-- ==== Sys2Proof/Laws/State.lean ====
section
/-!
SUPPORT. What each update of the state leaves and what it writes, field by field, and what a thread, core, lathe or control
register reads as after an update. All lemmas of the first part hold by computation.
-/

namespace Sys2Proof.Machine

/-! ## Fields -/


@[simp] theorem State.setThr_pending (s : State) (t : Tid) (x : Thread) : (s.setThr t x).pending = s.pending := rfl
@[simp] theorem State.setThr_out (s : State) (t : Tid) (x : Thread) : (s.setThr t x).out = s.out := rfl
@[simp] theorem State.setThr_free (s : State) (t : Tid) (x : Thread) : (s.setThr t x).free = s.free := rfl
@[simp] theorem State.setThr_ctl (s : State) (t : Tid) (x : Thread) : (s.setThr t x).ctl = s.ctl := rfl
@[simp] theorem State.setThr_plat (s : State) (t : Tid) (x : Thread) : (s.setThr t x).plat = s.plat := rfl
@[simp] theorem State.setThr_threads (s : State) (t : Tid) (x : Thread) : (s.setThr t x).threads = mset s.threads (tkey t) x := rfl
@[simp] theorem State.setThr_cores (s : State) (t : Tid) (x : Thread) : (s.setThr t x).cores = s.cores := rfl
@[simp] theorem State.setThr_lathes (s : State) (t : Tid) (x : Thread) : (s.setThr t x).lathes = s.lathes := rfl
@[simp] theorem State.setThr_mem (s : State) (t : Tid) (x : Thread) : (s.setThr t x).mem = s.mem := rfl
@[simp] theorem State.setThr_caches (s : State) (t : Tid) (x : Thread) : (s.setThr t x).caches = s.caches := rfl
@[simp] theorem State.setThr_overflow (s : State) (t : Tid) (x : Thread) : (s.setThr t x).overflow = s.overflow := rfl
@[simp] theorem State.setThr_mbx (s : State) (t : Tid) (x : Thread) : (s.setThr t x).mbx = s.mbx := rfl
@[simp] theorem State.setThr_host (s : State) (t : Tid) (x : Thread) : (s.setThr t x).host = s.host := rfl
@[simp] theorem State.setThr_chain (s : State) (t : Tid) (x : Thread) : (s.setThr t x).chain = s.chain := rfl
@[simp] theorem State.setThr_fer (s : State) (t : Tid) (x : Thread) : (s.setThr t x).fer = s.fer := rfl
@[simp] theorem State.setThr_flt (s : State) (t : Tid) (x : Thread) : (s.setThr t x).flt = s.flt := rfl
@[simp] theorem State.setThr_sec (s : State) (t : Tid) (x : Thread) : (s.setThr t x).sec = s.sec := rfl
@[simp] theorem State.setThr_pwr (s : State) (t : Tid) (x : Thread) : (s.setThr t x).pwr = s.pwr := rfl
@[simp] theorem State.setThr_store (s : State) (t : Tid) (x : Thread) : (s.setThr t x).store = s.store := rfl

@[simp] theorem State.modThr_pending (s : State) (t : Tid) (g : Thread → Thread) : (s.modThr t g).pending = s.pending := rfl
@[simp] theorem State.modThr_out (s : State) (t : Tid) (g : Thread → Thread) : (s.modThr t g).out = s.out := rfl
@[simp] theorem State.modThr_free (s : State) (t : Tid) (g : Thread → Thread) : (s.modThr t g).free = s.free := rfl
@[simp] theorem State.modThr_ctl (s : State) (t : Tid) (g : Thread → Thread) : (s.modThr t g).ctl = s.ctl := rfl
@[simp] theorem State.modThr_plat (s : State) (t : Tid) (g : Thread → Thread) : (s.modThr t g).plat = s.plat := rfl
@[simp] theorem State.modThr_cores (s : State) (t : Tid) (g : Thread → Thread) : (s.modThr t g).cores = s.cores := rfl
@[simp] theorem State.modThr_lathes (s : State) (t : Tid) (g : Thread → Thread) : (s.modThr t g).lathes = s.lathes := rfl
@[simp] theorem State.modThr_mem (s : State) (t : Tid) (g : Thread → Thread) : (s.modThr t g).mem = s.mem := rfl
@[simp] theorem State.modThr_caches (s : State) (t : Tid) (g : Thread → Thread) : (s.modThr t g).caches = s.caches := rfl
@[simp] theorem State.modThr_overflow (s : State) (t : Tid) (g : Thread → Thread) : (s.modThr t g).overflow = s.overflow := rfl
@[simp] theorem State.modThr_mbx (s : State) (t : Tid) (g : Thread → Thread) : (s.modThr t g).mbx = s.mbx := rfl
@[simp] theorem State.modThr_host (s : State) (t : Tid) (g : Thread → Thread) : (s.modThr t g).host = s.host := rfl
@[simp] theorem State.modThr_chain (s : State) (t : Tid) (g : Thread → Thread) : (s.modThr t g).chain = s.chain := rfl
@[simp] theorem State.modThr_fer (s : State) (t : Tid) (g : Thread → Thread) : (s.modThr t g).fer = s.fer := rfl
@[simp] theorem State.modThr_flt (s : State) (t : Tid) (g : Thread → Thread) : (s.modThr t g).flt = s.flt := rfl
@[simp] theorem State.modThr_sec (s : State) (t : Tid) (g : Thread → Thread) : (s.modThr t g).sec = s.sec := rfl
@[simp] theorem State.modThr_pwr (s : State) (t : Tid) (g : Thread → Thread) : (s.modThr t g).pwr = s.pwr := rfl
@[simp] theorem State.modThr_store (s : State) (t : Tid) (g : Thread → Thread) : (s.modThr t g).store = s.store := rfl

@[simp] theorem State.setCore_pending (s : State) (l c : Nat) (x : Core) : (s.setCore l c x).pending = s.pending := rfl
@[simp] theorem State.setCore_out (s : State) (l c : Nat) (x : Core) : (s.setCore l c x).out = s.out := rfl
@[simp] theorem State.setCore_free (s : State) (l c : Nat) (x : Core) : (s.setCore l c x).free = s.free := rfl
@[simp] theorem State.setCore_ctl (s : State) (l c : Nat) (x : Core) : (s.setCore l c x).ctl = s.ctl := rfl
@[simp] theorem State.setCore_plat (s : State) (l c : Nat) (x : Core) : (s.setCore l c x).plat = s.plat := rfl
@[simp] theorem State.setCore_threads (s : State) (l c : Nat) (x : Core) : (s.setCore l c x).threads = s.threads := rfl
@[simp] theorem State.setCore_cores (s : State) (l c : Nat) (x : Core) : (s.setCore l c x).cores = mset s.cores (ckey l c) x := rfl
@[simp] theorem State.setCore_lathes (s : State) (l c : Nat) (x : Core) : (s.setCore l c x).lathes = s.lathes := rfl
@[simp] theorem State.setCore_mem (s : State) (l c : Nat) (x : Core) : (s.setCore l c x).mem = s.mem := rfl
@[simp] theorem State.setCore_caches (s : State) (l c : Nat) (x : Core) : (s.setCore l c x).caches = s.caches := rfl
@[simp] theorem State.setCore_overflow (s : State) (l c : Nat) (x : Core) : (s.setCore l c x).overflow = s.overflow := rfl
@[simp] theorem State.setCore_mbx (s : State) (l c : Nat) (x : Core) : (s.setCore l c x).mbx = s.mbx := rfl
@[simp] theorem State.setCore_host (s : State) (l c : Nat) (x : Core) : (s.setCore l c x).host = s.host := rfl
@[simp] theorem State.setCore_chain (s : State) (l c : Nat) (x : Core) : (s.setCore l c x).chain = s.chain := rfl
@[simp] theorem State.setCore_fer (s : State) (l c : Nat) (x : Core) : (s.setCore l c x).fer = s.fer := rfl
@[simp] theorem State.setCore_flt (s : State) (l c : Nat) (x : Core) : (s.setCore l c x).flt = s.flt := rfl
@[simp] theorem State.setCore_sec (s : State) (l c : Nat) (x : Core) : (s.setCore l c x).sec = s.sec := rfl
@[simp] theorem State.setCore_pwr (s : State) (l c : Nat) (x : Core) : (s.setCore l c x).pwr = s.pwr := rfl
@[simp] theorem State.setCore_store (s : State) (l c : Nat) (x : Core) : (s.setCore l c x).store = s.store := rfl

@[simp] theorem State.modCore_pending (s : State) (l c : Nat) (g : Core → Core) : (s.modCore l c g).pending = s.pending := rfl
@[simp] theorem State.modCore_out (s : State) (l c : Nat) (g : Core → Core) : (s.modCore l c g).out = s.out := rfl
@[simp] theorem State.modCore_free (s : State) (l c : Nat) (g : Core → Core) : (s.modCore l c g).free = s.free := rfl
@[simp] theorem State.modCore_ctl (s : State) (l c : Nat) (g : Core → Core) : (s.modCore l c g).ctl = s.ctl := rfl
@[simp] theorem State.modCore_plat (s : State) (l c : Nat) (g : Core → Core) : (s.modCore l c g).plat = s.plat := rfl
@[simp] theorem State.modCore_threads (s : State) (l c : Nat) (g : Core → Core) : (s.modCore l c g).threads = s.threads := rfl
@[simp] theorem State.modCore_lathes (s : State) (l c : Nat) (g : Core → Core) : (s.modCore l c g).lathes = s.lathes := rfl
@[simp] theorem State.modCore_mem (s : State) (l c : Nat) (g : Core → Core) : (s.modCore l c g).mem = s.mem := rfl
@[simp] theorem State.modCore_caches (s : State) (l c : Nat) (g : Core → Core) : (s.modCore l c g).caches = s.caches := rfl
@[simp] theorem State.modCore_overflow (s : State) (l c : Nat) (g : Core → Core) : (s.modCore l c g).overflow = s.overflow := rfl
@[simp] theorem State.modCore_mbx (s : State) (l c : Nat) (g : Core → Core) : (s.modCore l c g).mbx = s.mbx := rfl
@[simp] theorem State.modCore_host (s : State) (l c : Nat) (g : Core → Core) : (s.modCore l c g).host = s.host := rfl
@[simp] theorem State.modCore_chain (s : State) (l c : Nat) (g : Core → Core) : (s.modCore l c g).chain = s.chain := rfl
@[simp] theorem State.modCore_fer (s : State) (l c : Nat) (g : Core → Core) : (s.modCore l c g).fer = s.fer := rfl
@[simp] theorem State.modCore_flt (s : State) (l c : Nat) (g : Core → Core) : (s.modCore l c g).flt = s.flt := rfl
@[simp] theorem State.modCore_sec (s : State) (l c : Nat) (g : Core → Core) : (s.modCore l c g).sec = s.sec := rfl
@[simp] theorem State.modCore_pwr (s : State) (l c : Nat) (g : Core → Core) : (s.modCore l c g).pwr = s.pwr := rfl
@[simp] theorem State.modCore_store (s : State) (l c : Nat) (g : Core → Core) : (s.modCore l c g).store = s.store := rfl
——————————
Exercise →
Begin at the first line of the material and transcribe each line exactly. End with the line containing "t x).ctl = s.ctl := rfl", and give nothing else.

Answer space →
-- ==== Sys2Proof/Laws/State.lean ====
section
/-!
SUPPORT. What each update of the state leaves and what it writes, field by field, and what a thread, core, lathe or control
register reads as after an update. All lemmas of the first part hold by computation.
-/

namespace Sys2Proof.Machine

/-! ## Fields -/


@[simp] theorem State.setThr_pending (s : State) (t : Tid) (x : Thread) : (s.setThr t x).pending = s.pending := rfl
@[simp] theorem State.setThr_out (s : State) (t : Tid) (x : Thread) : (s.setThr t x).out = s.out := rfl
@[simp] theorem State.setThr_free (s : State) (t : Tid) (x : Thread) : (s.setThr t x).free = s.free := rfl
@[simp] theorem State.setThr_ctl (s : State) (t : Tid) (x : Thread) : (s.setThr t x).ctl = s.ctl := rfl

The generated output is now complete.